The Victoria Avenue site (LA9) is adjacent to the site of the Grimsby railway station built in the 1990s, on the site of the second and third stations in Grimsby that were destroyed by fire. It is part of Lots 9 and 10 of Concession 1 in the historic Lincoln County. The site is on the south side of the Canadian National Railway tracks, extending west of Ontario Street and east of Maple Avenue. It is surrounded by developed areas consisting of residential structures from the late 19th century and early 20th century, as well as commercial and industrial buildings. Of the six cultural heritage resources identified adjacent to the site, the only one protected by the Ontario Heritage Act is the former Great Western Railway station built in 1853.

Land at this site is municipally designated for commercial development. The site is at mile 27.4 of the Grimsby Subdivision.

===Casablanca Boulevard site===
The Casablanca Boulevard site (LA10) is part of Lots 19 and 20 at Concession 1 Lincoln of the historic Lincoln County. The site required an additional field review for cultural heritage resources in September 2010 after the site under consideration was expanded. It is a vacant 5.4 hectare parcel of land that straddles the Canadian National Railway tracks west of Casablanca Boulevard, and is at mile 29.37 of the Grimsby Subdivision.

North of the railway tracks, the lands are designated for commercial development. The land to the south is within the Greenbelt, and is officially designated as "Tender Fruit and Grape Lands" provincially and a "Specialty Crop Area" municipally.
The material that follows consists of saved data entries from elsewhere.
-- ==== Sys2Proof/Laws/PerInstr.lean ====
section
/-! SUPPORT. One lemma per instruction: its syllable is one word, the decoder of its slot reads it back whole, a header
immediate stands only where its slot takes one, and RPT only beside an MX syllable. -/

set_option Elab.async false
set_option linter.unusedSimpArgs false
set_option linter.constructorNameAsVariable false

namespace Sys2Proof.Laws

/-- What `Encoding` says of an instruction: nothing of a row without a slot. -/
def Encoding.Statement (i : Instr) : Prop :=
  i.wellFormed = true → ∀ s, i.slot = some s →
    encodeSyl i < 4294967296 ∧ decSlot s i.rpt (encodeSyl i) i.ext = some (some i) ∧
      (i.ext ≠ none → takesImm s (BitVec.ofNat 32 (encodeSyl i)) = true) ∧ (i.rpt = .none ∨ s = .mx)

/-- The statement from the values of the encoder's tables. -/
theorem encodingOf {i : Instr} {s : Slot} {w : Nat} {x : Option (BitVec 16)} {r : Rpt} (hs : i.slot = some s)
    (hw : encodeSyl i = w) (hx : i.ext = x) (hr : i.rpt = r) (hl : w < 4294967296)
    (h : i.wellFormed = true → decSlot s r w x = some (some i))
    (ht : x ≠ none → i.wellFormed = true → w < 4294967296 → takesImm s (BitVec.ofNat 32 w) = true) (hm : r = .none ∨ s = .mx) :
    Encoding.Statement i := by
  intro wf s' e
  rw [hs] at e; cases e; rw [hw, hx, hr]
  exact ⟨hl, h wf, fun n => ht n wf hl, hm⟩
/-- The statement of a row without a slot. -/
theorem noEncoding {i : Instr} (h : i.slot = none) : Encoding.Statement i := by
  intro _ _ e; rw [h] at e; cases e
The site may also have unidentified or unexplored archaeological resources.

The level crossing at Casablanca Boulevard may require grade separation in the future. As of 2011, the site will require a capital investment of $10 million for development, excluding track improvements and grade separation, and future expansion will cost $12.6 million.

==Services==
The Niagara Rail Service Expansion Environmental Study Report specified the developed site will include a station building on the north side of the Canadian National Railway tracks, a parking lot with 470 spaces, a kiss and ride and taxi drop-off area, and bus bays. These will be linked by a pedestrian tunnel to a platform on the south side of the tracks. The site can accommodate an additional 970 parking spaces on the south side of the tracks, and a platform on the north side of the tracks for future development.

There is currently no local transit service in Grimsby for connector services, though the Town of Grimsby Official Plan (2009) states the town intends to "explore opportunities for the provision of public transit". GO Transit operates a park and ride stop at Casablanca Boulevard on hourly service between Burlington GO Station and Niagara Falls.